Abstract
Background: While there is significant literature regarding the incidence of secondary primary malignancies (SPMs) in patients with multiple myeloma (MM), there is a relative paucity of data regarding prognosis and mortality in this population. This study aimed to utilize real-world data from the ASCO CancerLinq MM registry to determine outcomes of MM patients with SPMs.

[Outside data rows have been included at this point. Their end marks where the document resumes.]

-- ==== Sys2Proof/Laws/Keeps.lean ====
section
/-! SUPPORT. A calculus of frames: `Keeps bs fs a b` is built up along the operations that lead from die `a` to die `b`. Each lemma
`keeps_<operation>` takes what holds up to the operation, and asks that the blocks and fields which it changes are listed. -/
namespace Sys2Proof.Laws

open Sys2Proof.Machine Sys2Proof.Safety

variable {bs : List Block} {fs : List Fld} {a d : Die}

theorem keeps_refl (d : Die) : Keeps bs fs d d := ⟨fun k _ => by cases k <;> rfl, fun _ _ _ _ => rfl⟩

theorem keeps_trans {b c : Die} (h1 : Keeps bs fs a b) (h2 : Keeps bs fs b c) : Keeps bs fs a c := by
  refine ⟨fun k hk => ?_, fun f i j hf => (h2.2 f i j hf).trans (h1.2 f i j hf)⟩
  have x := h1.1 k hk
  have y := h2.1 k hk
  cases k <;> exact Eq.trans y x

theorem keeps_mono {bs' : List Block} {fs' : List Fld} {b : Die} (h : Keeps bs fs a b) (hb : ∀ k ∈ bs, k ∈ bs') (hf : ∀ f ∈ fs, f ∈ fs') :
    Keeps bs' fs' a b :=
  ⟨fun k hk => h.1 k fun x => hk (hb k x), fun f i j x => h.2 f i j fun y => x (hf f y)⟩

theorem keeps_ite {c : Prop} [Decidable c] {x y : Die} (h1 : c → Keeps bs fs a x) (h2 : ¬c → Keeps bs fs a y) :
    Keeps bs fs a (if c then x else y) := by
  split
  · exact h1 ‹_›
  · exact h2 ‹_›

theorem keeps_foldl {ι : Type} (f : Die → ι → Die) (l : List ι) (hf : ∀ b x, Keeps bs fs b (f b x)) :
    ∀ d, Keeps bs fs a d → Keeps bs fs a (l.foldl f d) := by
  induction l with
  | nil => intro d h; exact h
  | cons x r ih => intro d h; exact ih _ (keeps_trans h (hf d x))

/-- Blocks that a change does not touch, and fields that it does not touch. -/
theorem keeps_step {b : Die} (h : Keeps bs fs a d) (hb : ∀ k, k ∉ bs → k.Same d b) (hr : RegsBut fs d b) : Keeps bs fs a b :=
  keeps_trans h ⟨hb, hr⟩

/-! ## One block is replaced -/

theorem keeps_mem (h : Keeps bs fs a d) (hb : Block.mem ∈ bs) (x : List (Nat × Bytes)) : Keeps bs fs a { d with posted := x } :=
  keeps_step h (fun k hk => by cases k <;> first | rfl | exact absurd hb hk) fun _ _ _ _ => rfl
theorem keeps_out (h : Keeps bs fs a d) (hb : Block.out ∈ bs) (x : List Output) : Keeps bs fs a { d with out := x } :=
  keeps_step h (fun k hk => by cases k <;> first | rfl | exact absurd hb hk) fun _ _ _ _ => rfl
theorem keeps_nowMs (h : Keeps bs fs a d) (hb : Block.nowMs ∈ bs) (x : Nat) : Keeps bs fs a { d with nowMs := x } :=
  keeps_step h (fun k hk => by cases k <;> first | rfl | exact absurd hb hk) fun _ _ _ _ => rfl
theorem keeps_que (h : Keeps bs fs a d) (hb : Block.que ∈ bs) (x : QueState) : Keeps bs fs a { d with que := x } :=
  keeps_step h (fun k hk => by cases k <;> first | rfl | exact absurd hb hk) fun _ _ _ _ => rfl
theorem keeps_rcp (h : Keeps bs fs a d) (hb : Block.rcp ∈ bs) (x : RecState) : Keeps bs fs a { d with rcp := x } :=
  keeps_step h (fun k hk => by cases k <;> first | rfl | exact absurd hb hk) fun _ _ _ _ => rfl
theorem keeps_kft (h : Keeps bs fs a d) (hb : Block.kft ∈ bs) (x : KftState) : Keeps bs fs a { d with kft := x } :=
  keeps_step h (fun k hk => by cases k <;> first | rfl | exact absurd hb hk) fun _ _ _ _ => rfl
theorem keeps_mlf (h : Keeps bs fs a d) (hb : Block.mlf ∈ bs) (x : MlfState) : Keeps bs fs a { d with mlf := x } :=
  keeps_step h (fun k hk => by cases k <;> first | rfl | exact absurd hb hk) fun _ _ _ _ => rfl
theorem keeps_con (h : Keeps bs fs a d) (hb : Block.con ∈ bs) (x : ConState) : Keeps bs fs a { d with con := x } :=
  keeps_step h (fun k hk => by cases k <;> first | rfl | exact absurd hb hk) fun _ _ _ _ => rfl
theorem keeps_ntt (h : Keeps bs fs a d) (hb : Block.ntt ∈ bs) (x : NttState) : Keeps bs fs a { d with ntt := x } :=
  keeps_step h (fun k hk => by cases k <;> first | rfl | exact absurd hb hk) fun _ _ _ _ => rfl
theorem keeps_key (h : Keeps bs fs a d) (hb : Block.key ∈ bs) (x : KeyState) : Keeps bs fs a { d with key := x } :=
  keeps_step h (fun k hk => by cases k <;> first | rfl | exact absurd hb hk) fun _ _ _ _ => rfl
theorem keeps_rng (h : Keeps bs fs a d) (hb : Block.rng ∈ bs) (x : RngState) : Keeps bs fs a { d with rng := x } :=
  keeps_step h (fun k hk => by cases k <;> first | rfl | exact absurd hb hk) fun _ _ _ _ => rfl
theorem keeps_ten (h : Keeps bs fs a d) (hb : Block.ten ∈ bs) (x : TenState) : Keeps bs fs a { d with ten := x } :=
  keeps_step h (fun k hk => by cases k <;> first | rfl | exact absurd hb hk) fun _ _ _ _ => rfl
theorem keeps_tin (h : Keeps bs fs a d) (hb : Block.tin ∈ bs) (x : TinState) : Keeps bs fs a { d with tin := x } :=
  keeps_step h (fun k hk => by cases k <;> first | rfl | exact absurd hb hk) fun _ _ _ _ => rfl
theorem keeps_ens (h : Keeps bs fs a d) (hb : Block.ens ∈ bs) (x : EnsState) : Keeps bs fs a { d with ens := x } :=
  keeps_step h (fun k hk => by cases k <;> first | rfl | exact absurd hb hk) fun _ _ _ _ => rfl
theorem keeps_wld (h : Keeps bs fs a d) (hb : Block.wld ∈ bs) (x : WldState) : Keeps bs fs a { d with wld := x } :=
  keeps_step h (fun k hk => by cases k <;> first | rfl | exact absurd hb hk) fun _ _ _ _ => rfl
theorem keeps_tmp (h : Keeps bs fs a d) (hb : Block.tmp ∈ bs) (x : TmpState) : Keeps bs fs a { d with tmp := x } :=
  keeps_step h (fun k hk => by cases k <;> first | rfl | exact absurd hb hk) fun _ _ _ _ => rfl
theorem keeps_clk (h : Keeps bs fs a d) (hb : Block.clk ∈ bs) (x : ClkState) : Keeps bs fs a { d with clk := x } :=
  keeps_step h (fun k hk => by cases k <;> first | rfl | exact absurd hb hk) fun _ _ _ _ => rfl
theorem keeps_lcs (h : Keeps bs fs a d) (hb : Block.lcs ∈ bs) (x : LcsState) : Keeps bs fs a { d with lcs := x } :=
  keeps_step h (fun k hk => by cases k <;> first | rfl | exact absurd hb hk) fun _ _ _ _ => rfl
theorem keeps_evr (h : Keeps bs fs a d) (hb : Block.evr ∈ bs) (x : EvrState) : Keeps bs fs a { d with evr := x } :=
  keeps_step h (fun k hk => by cases k <;> first | rfl | exact absurd hb hk) fun _ _ _ _ => rfl

/-! ## Registers -/

theorem keeps_setAt2 (h : Keeps bs fs a d) {f : Fld} (hf : f ∈ fs) (i j v : Nat) : Keeps bs fs a (d.setAt2 f i j v) :=
  keeps_step h (fun k _ => by cases k <;> rfl) fun g p q hg => getAt2_setAt2_ne d _ _ _ _ _ fun e => hg (e ▸ hf)
theorem keeps_setAt (h : Keeps bs fs a d) {f : Fld} (hf : f ∈ fs) (i v : Nat) : Keeps bs fs a (d.setAt f i v) := keeps_setAt2 h hf i 0 v
theorem keeps_set (h : Keeps bs fs a d) {f : Fld} (hf : f ∈ fs) (v : Nat) : Keeps bs fs a (d.set f v) := keeps_setAt2 h hf 0 0 v
theorem keeps_addAt2 (h : Keeps bs fs a d) {f : Fld} (hf : f ∈ fs) (i j n : Nat) : Keeps bs fs a (d.addAt2 f i j n) := keeps_setAt2 h hf i j _
theorem keeps_addAt (h : Keeps bs fs a d) {f : Fld} (hf : f ∈ fs) (i n : Nat) : Keeps bs fs a (d.addAt f i n) := keeps_setAt2 h hf i 0 _
theorem keeps_add (h : Keeps bs fs a d) {f : Fld} (hf : f ∈ fs) (n : Nat) : Keeps bs fs a (d.add f n) := keeps_setAt2 h hf 0 0 _
theorem keeps_wrapAt2 (h : Keeps bs fs a d) {f : Fld} (hf : f ∈ fs) (i j n : Nat) : Keeps bs fs a (d.wrapAt2 f i j n) := keeps_setAt2 h hf i j _
theorem keeps_wrap (h : Keeps bs fs a d) {f : Fld} (hf : f ∈ fs) (n : Nat) : Keeps bs fs a (d.wrap f n) := keeps_setAt2 h hf 0 0 _
theorem keeps_subAt (h : Keeps bs fs a d) {f : Fld} (hf : f ∈ fs) (i n : Nat) : Keeps bs fs a (d.subAt f i n) := keeps_setAt2 h hf i 0 _
theorem keeps_sub (h : Keeps bs fs a d) {f : Fld} (hf : f ∈ fs) (n : Nat) : Keeps bs fs a (d.sub f n) := keeps_setAt2 h hf 0 0 _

Methods: CancerLinQ, backed by the American Society of Clinical Oncology (ASCO) and launched in 2014, is a cancer registry comprised of over 100 oncology practices and hospitals in the United States. For this retrospective analysis, we included MM patients who were diagnosed with MM between 2009 and 2021. ICD-9 and ICD-10 codes were utilized for SPM diagnoses of interest. Overall survival from the date of initial multiple myeloma diagnosis was the primary endpoint, and was compared between MM patients with versus without later diagnosis of a SPM. Analyses were conducted with STATA Version 17.0 (College Station, TX); critical alpha level was set at .05. Kaplan-Meier curves were generated to demonstrate overall survival (OS). Median OS and hazard ratios (HR) were calculated for all patients later diagnosed during the reporting period with a SPM versus without, and by specific SPMs versus all patients without that SPM.

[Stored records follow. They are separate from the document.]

-- ==== Sys2Proof/Laws/KeepsReply.lean ====
section
/-! SUPPORT. Frames of notifications, replies and completions. -/
namespace Sys2Proof.Laws

set_option linter.unusedSectionVars false

open Sys2Proof.Machine Sys2Proof.Safety

variable {bs : List Block} {fs : List Fld} {a d : Die}

/-! ## Notifications -/

section Notify

variable (hb : ∀ k ∈ ntfBlocks, k ∈ bs) (hf : ∀ f ∈ ntfFlds, f ∈ fs)

theorem keeps_mergeMark (h : Keeps bs fs a d) (hm : Block.mem ∈ bs) (e : Env) (fn p : Nat) : Keeps bs fs a (d.mergeMark e fn p) := by
  unfold Die.mergeMark
  exact keeps_dmaWrite h hm _ _

theorem keeps_putMark (h : Keeps bs fs a d) (hm : Block.mem ∈ bs) (ht : Block.ten ∈ bs) (e : Env) (fn p : Nat) :
    Keeps bs fs a (d.putMark e fn p) := by
  have h1 : ∀ x : Die, Keeps bs fs a x → ∀ f : TenantCtl → TenantCtl, Keeps bs fs a (x.updCtl fn f) := fun x hx f => keeps_updCtl hx ht _ _
  unfold Die.putMark
  refine h1 _ (keeps_ite (fun _ => h) fun _ => ?_) _
  split
  · exact h
  · exact keeps_updCtl (keeps_foldl _ _ (fun b p => keeps_mergeMark (keeps_refl b) hm e _ p) _ h) ht _ _

theorem keeps_putMarks (h : Keeps bs fs a d) (hm : Block.mem ∈ bs) (ht : Block.ten ∈ bs) (e : Env) (fn : Nat) (ps : List Nat) :
    Keeps bs fs a (d.putMarks e fn ps) := by
  unfold Die.putMarks
  exact keeps_ite (fun _ => keeps_updCtl h ht _ _) fun _ => keeps_foldl _ _ (fun b p => keeps_putMark (keeps_refl b) hm ht _ _ _) _ h

theorem keeps_markDirty (h : Keeps bs fs a d) (hm : Block.mem ∈ bs) (ht : Block.ten ∈ bs) (hu : Fld.TEN_MIG_UNTRACKED_VALUE ∈ fs)
    (e : Env) (t addr len : Nat) : Keeps bs fs a (d.markDirty e t addr len) := by
  have h1 := fun fn ps => keeps_putMarks (bs := bs) (fs := fs) h hm ht e fn ps
  unfold Die.markDirty
  split
  · exact h
  · exact keeps_ite (fun _ => h) fun _ => keeps_ite (fun _ => keeps_addAt (h1 _ _) hu _ _) fun _ => h1 _ _

theorem keeps_tenantWrite (h : Keeps bs fs a d) (hm : Block.mem ∈ bs) (ht : Block.ten ∈ bs) (hu : Fld.TEN_MIG_UNTRACKED_VALUE ∈ fs)
    (e : Env) (t addr : Nat) (b : Bytes) : Keeps bs fs a (d.tenantWrite e t addr b) := keeps_markDirty (keeps_dmaWrite h hm _ _) hm ht hu _ _ _ _

include hb hf

theorem keeps_tenantWrite' (h : Keeps bs fs a d) (e : Env) (t addr : Nat) (b : Bytes) : Keeps bs fs a (d.tenantWrite e t addr b) :=
  keeps_tenantWrite h (hb _ (by decide)) (hb _ (by decide)) (hf _ (by decide)) _ _ _ _

theorem keeps_signal' (h : Keeps bs fs a d) (fn v : Nat) : Keeps bs fs a (d.signal fn v) :=
  keeps_signal h (hb _ (by decide)) (hb _ (by decide)) _ _

theorem keeps_dmaFault' (h : Keeps bs fs a d) (e : Env) (t addr len : Nat) (w : Bool) : Keeps bs fs a (d.dmaFault e t addr len w) :=
  keeps_dmaFault h (hb _ (by decide)) (hb _ (by decide)) (hb _ (by decide))
    (fun f x => hf f (by simp only [ntfFlds, List.mem_append] at x ⊢; rcases x with x | x <;> simp [x])) _ _ _ _ _

theorem keeps_count' (h : Keeps bs fs a d) (b e t n : Nat) : Keeps bs fs a (d.count b e t n) :=
  keeps_count h (hb _ (by decide)) (hf _ (by decide)) _ _ _ _

theorem keeps_ntfLose (h : Keeps bs fs a d) (fn : Nat) : Keeps bs fs a (d.ntfLose fn) := keeps_addAt h (hf _ (by decide)) _ _

theorem keeps_ntfAnnounce (h : Keeps bs fs a d) (e : Env) (fn : Nat) : Keeps bs fs a (d.ntfAnnounce e fn) := by
  have h1 : Keeps bs fs a (if d.hasAt .QUE_NTF_CTL_WB_EN fn then
      if d.dmaOk (d.tenantOf fn) (d.getAt .QUE_NTF_WB_ADDR fn / 4 * 4) 4 true then
        d.tenantWrite e (d.tenantOf fn) (d.getAt .QUE_NTF_WB_ADDR fn / 4 * 4) (leBytes 4 (d.getAt .QUE_NTF_TAIL_INDEX fn))
      else (d.dmaFault e (d.tenantOf fn) (d.getAt .QUE_NTF_WB_ADDR fn / 4 * 4) 4 true).errorVector fn else d) :=
    keeps_ite (fun _ => keeps_ite (fun _ => keeps_tenantWrite' hb hf h _ _ _ _)
      fun _ => keeps_signal' hb hf (keeps_dmaFault' hb hf h _ _ _ _ _) _ _) fun _ => h
  unfold Die.ntfAnnounce
  exact keeps_ite (fun _ => keeps_signal' hb hf h1 _ _) fun _ => keeps_setNtf h1 (hb _ (by decide)) _ _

Results: There were 34,234 patients meeting inclusion criteria, of whom 10.62% developed any SPM (n=3,634). Results showed longer median OS in all patients subsequently diagnosed with an SPM (130 months vs. 103 months, HR: 0.741, 95% CI 0.690-0.796, p<.001). Analyzed by specific SPM, median OS was prolonged in patients later diagnosed with non-melanoma cutaneous cancers compared to those without (141 months vs. 105 months, HR 0.472 p<.001; 95% CI 0.398-0.559), breast cancer (median OS not reached vs. 105 months, HR 0.584, 95% CI 0.475-0.717; p<.001), prostate cancer (median OS not reached vs 105 months, HR 0.599, 95% CI 0.483-0.743, p<.001), non-Hodgkin lymphoma (median OS not reached vs 105 months, HR 0.702, 95% CI 0.594-0.831, p<.001),diffuse large B cell lymphoma (median OS not reached vs. 106 months, HR .712, 95% CI .516-.984, p=.04), and melanoma (median OS not reached vs 105 months, HR 0.743, 95% CI 0.611-0.904, p=.003). Survival was not significantly affected in patients diagnosed with colorectal cancer, acute lymphoblastic leukemia, or chronic lymphocytic leukemia. Survival was worse in patients diagnosed with acute myeloid leukemia (67 months vs 106 months, HR 1.522, 95% CI 1.267-1.828, p<.001) and lung cancer (76 months vs 106 months, HR 1.374, 95% CI 1.157-1.632, p<.001).

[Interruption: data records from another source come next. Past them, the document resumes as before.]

/-- HandshakeOpens: HS_OPEN for DTLS refused and taken, at the ends of its suites and groups. -/
theorem witness_HandshakeOpens_dtls :
    (∀ x ∈ [(0x10, 1, 65), (0x11, 1, 65), (0x15, 0x13, 1665)], Ready (openReq 1 x.1 x.2.1 0 (zeros x.2.2)) ctx0 [] (zeros x.2.2) (base [])) ∧
    (∀ x ∈ [(0x10, 1, 65), (0x11, 1, 65), (0x15, 0x13, 1665)], let r := openReq 1 x.1 x.2.1 0 (zeros x.2.2)
      Opens 0x50 r.group r ∧ r.protocol = 1 ∧ (dtlsCombination r.suite r.group = false ↔ x.1 = 0x10) ∧ (zeros x.2.2).length = peerLen r.group) :=
  ⟨ready (by decide), by decide⟩

/-- HandshakeOpens: HS_OPEN for IKEv2 at the ends of its suites, groups and PRFs. -/
theorem witness_HandshakeOpens_ike :
    (∀ x ∈ [(1, 1, 1, 65), (4, 3, 3, 32)],
      Ready (openReq 2 x.1 x.2.1 x.2.2.1 (zeros (18 + x.2.2.2))) ctx0 [] (zeros (18 + x.2.2.2)) (base [])) ∧
    (∀ x ∈ [(1, 1, 1, 65), (4, 3, 3, 32)], let r := openReq 2 x.1 x.2.1 x.2.2.1 (zeros (18 + x.2.2.2))
      Opens 0x50 r.group r ∧ r.protocol = 2 ∧ r.suite = x.1 ∧ r.group = x.2.1 ∧ r.prf = x.2.2.1 ∧
        ikeOpenData (zeros (18 + x.2.2.2)) = some (zeros 16, [], [], zeros (peerLen r.group))) := ⟨ready (by decide), by decide⟩

theorem xorBytes_twice : ∀ a k : Bytes, a.length = k.length → xorBytes (xorBytes a k) k = a
  | [], [], _ => rfl
  | x :: a, y :: k, h => by
    have ih := xorBytes_twice a k (by simpa using h)
    simp only [xorBytes, List.zipWith_cons_cons] at ih ⊢
    rw [ih, BitVec.xor_assoc, BitVec.xor_self, BitVec.xor_zero]

/-- A ticket of suite 0x11 for tenant 0, of lifetime 1 minute, over a PSK of zeros. -/
def ticketHdr : Bytes := [1] ++ zeros 19
def ticketPlain : Bytes := zeros 48 ++ [0x11, 0, 0, 1] ++ zeros 24
def ticketText (d : Die) : Bytes := aeadText 1 (d.ticketKey 0) (zeros 12) ticketPlain
def ticketTag (d : Die) : Bytes := aeadTag 1 16 (d.ticketKey 0) (zeros 12) ticketHdr (ticketText d)
def ticket (d : Die) : Bytes := ticketHdr ++ (ticketText d ++ ticketTag d)

theorem length_ticketText (d : Die) : (ticketText d).length = 76 := by simp [ticketText, aeadText, xorBytes, ticketPlain, zeros]
theorem length_ticketTag (d : Die) : (ticketTag d).length = 16 := by simp [ticketTag, aeadTag]

/-- HandshakeOpens: that ticket opens. -/
theorem ticket_opens (d : Die) (he : d.get .NTT_TICKET_EPOCH_EPOCH = 0) (hm : d.get .KFT_MINUTE_MINUTE = 0) :
    d.openTicket 0 (ticket d) = some (0x11, zeros 32) := by
  have hl := length_ticketText d
  have hg := length_ticketTag d
  have hs : slice (ticket d) 20 92 = ticketText d ++ ticketTag d := by
    have hd : (ticket d).drop 20 = ticketText d ++ ticketTag d := rfl
    simp [slice, hd, hl, hg, List.take_of_length_le]
  have hn : slice (ticket d) 8 12 = zeros 12 := rfl
  have hh : (ticket d).take 20 = ticketHdr := rfl
  have ht : (ticketText d ++ ticketTag d).take ((ticketText d ++ ticketTag d).length - 16) = ticketText d :=
    List.take_left' (by simp [hl, hg])
  have hx : aeadText 1 (d.ticketKey 0) (zeros 12) (ticketText d) = ticketPlain := by
    have := xorBytes_twice ticketPlain ((List.range 76).map (Config.keystreamByte 1 (d.ticketKey 0) (zeros 12))) (by simp [ticketPlain, zeros])
    unfold aeadText
    rw [hl]
    exact this
  have hopen : gcmOpen (d.ticketKey 0) (zeros 12) ticketHdr (ticketText d ++ ticketTag d) = some ticketPlain := by
    unfold gcmOpen
    rw [ht, if_pos ⟨by simp [hl, hg], List.drop_left' rfl⟩, hx]
  unfold Die.openTicket
  rw [if_neg (by rw [he]; simp [show leAt (ticket d) 0 1 = 1 from rfl, show leAt (ticket d) 1 1 = 0 from rfl,
    show leAt (ticket d) 2 2 = 0 from rfl, show leAt (ticket d) 4 4 = 0 from rfl]), hn, hh, hs, hopen, hm]
  rfl

/-- HandshakeOpens: HS_RESUME without a share and with one, over a ticket that does not open and over one that does, for each suite. -/
theorem witness_HandshakeOpens_resume :
    (∀ x ∈ [(0x11, 0, 0, 144), (0x12, 2, 4, 257)], Ready (resumeReq x.1 x.2.1 x.2.2.1 (zeros x.2.2.2)) ctx0 [] (zeros x.2.2.2) (base [])) ∧
    (∀ x ∈ [(0x11, 0, 0, 144), (0x12, 2, 4, 257)], let r := resumeReq x.1 x.2.1 x.2.2.1 (zeros x.2.2.2)
      let group := if r.pskDhe then r.group else 0
      Opens 0x58 group r ∧ r.protocol = 1 ∧ dtlsCombination r.suite (if r.pskDhe then r.group else 1) = true ∧
        (zeros x.2.2.2).length = 112 + hashLen (suiteHash r.suite) + peerLen group ∧ (hsDie r ctx0 (base [])).key.esk.isSome = true ∧
        (hsDie r ctx0 (base [])).openTicket 0 ((zeros x.2.2.2).take 112) = none) :=
  ⟨ready (by decide), by decide⟩

/-- An HS_RESUME whose D is that ticket and the binder `b`. -/
def resumed (b : Bytes) : Req := resumeReq 0x11 0 0 (ticket live ++ b)

/-- HandshakeOpens: a resumption with the binder that its PSK gives. -/
theorem witness_HandshakeOpens_resumed :
    let d := hsDie (resumeReq 0x11 0 0 (zeros 144)) ctx0 (base [])
    let binder := hmac 1 (expandLabel 1 (deriveSecret 1 (earlySecret 1 (zeros 32)) "res binder" []) "finished" [] 32) (hashBytes 1 32 [])
    (ticket d ++ binder).length = 144 ∧ (ticket d ++ binder).take 112 = ticket d ∧ slice (ticket d ++ binder) 112 32 = binder ∧
      d.openTicket 0 (ticket d) = some (0x11, zeros 32) ∧ suiteHash 0x11 = 1 ∧ suiteHash 0x12 ≠ 1 := by
  intro d binder
  have hl : (ticket d).length = 112 := by simp [ticket, ticketHdr, zeros, length_ticketText, length_ticketTag]
  have hb : binder.length = 32 := by simp [binder, hmac, hashLen]
  refine ⟨by simp [hl, hb], List.take_left' hl, ?_, ticket_opens d rfl rfl, rfl, by decide⟩
  unfold slice
  rw [List.drop_left' hl, List.take_of_length_le (by omega)]
  simp [hb]

/-- HandshakeOpens: a step given again after its work, with the context it has taken up; no free context; no core in service. -/
theorem witness_HandshakeOpens_again :
    (let c := { ctx0 with busy := 1 }
     (hsDie { req 0x50 [] with worked := true } c (base [])).ntt.ctxs.find? (fun c => c.busy == 1) = some c) ∧
    (∀ d : Die, d.ntt.ctxs.length = ctxEntries → d.freeCtx = none) ∧
    (let d := withRegs ((List.range 24).map fun c => (.CON_CORE_STATUS_STATE, c, 0, 1)) live
     ((groupWork 1).any fun w => d.coreless w.unit) = true) ∧
    (let r := { hsReq 0x57 [] [] [] with worked := false }
     r.inLen = 8 ∧ r.worked = false) ∧ groupWork 1 ≠ [] :=
  ⟨by decide, fun d h => by unfold Die.freeCtx; rw [if_pos (by omega)], by decide, by decide, by decide⟩

/-- HandshakeSteps, ADDKE: out of order on a DTLS context and after two exchanges; the second exchange of either group. -/
theorem witness_HandshakeSteps_addke :
    (∀ c ∈ [ctx0, { ike0 with addke := 2 }], Ready (hsReq 0x51 [] [] []) c [] [] (base []) ) ∧
    (∀ x ∈ [(0x20, 1184), (0x21, 1568)],
      Ready (hsReq 0x51 [] (zeros x.2) [(58, 1, x.1)]) { ike0 with addke := 1 } [] (zeros x.2) (base [])) ∧
    (∀ x ∈ [(0, 0), (0x20, 1184), (0x21, 1568)], let r := hsReq 0x51 [] (zeros x.2) [(58, 1, x.1)]
      Accepted (hsDie r { ike0 with addke := 1 } (base [])) 1 0x51 r ∧ r.group = x.1 ∧ (zeros x.2).length = peerLen r.group ∧
        shareLen r.group ≤ r.outLen ∧ draws (hsDie r { ike0 with addke := 1 } (base [])) (groupDraw r.group) = true ∧
        (groupWork r.group).any (fun w => (hsDie r { ike0 with addke := 1 } (base [])).coreless w.unit) = false) :=
  ⟨ready (by decide), ready (by decide), by decide⟩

Discussion: This is the first study to utilize a real-world dataset to characterize OS in MM patients subsequently diagnosed with an SPM. Counterintuitively, patients diagnosed with any SPM were more likely to have lived longer than patients not diagnosed with an SPM. This observation could be multifactorial and could reflect patients with more indolent disease biology or those who received better treatments, resulting in higher longevity and immortal time bias. Further study and results analyzing the timing of SPM diagnosis (post MM) and its subsequent impact on OS are forthcoming and will be presented. The finding that patients diagnosed with AML lived shorter likely is indicative of dramatically worse outcomes of secondary AML in the MM population. The shorter survival of patients diagnosed with lung cancer may also represent causal signal. The finding that both AML and lung cancer as SPMs resulted in shorter survival is consistent with what would be expected in the general population, and serves as a good internal control. In summary, this study is the first to shed light on prognosis of MM patients diagnosed with various SPMs.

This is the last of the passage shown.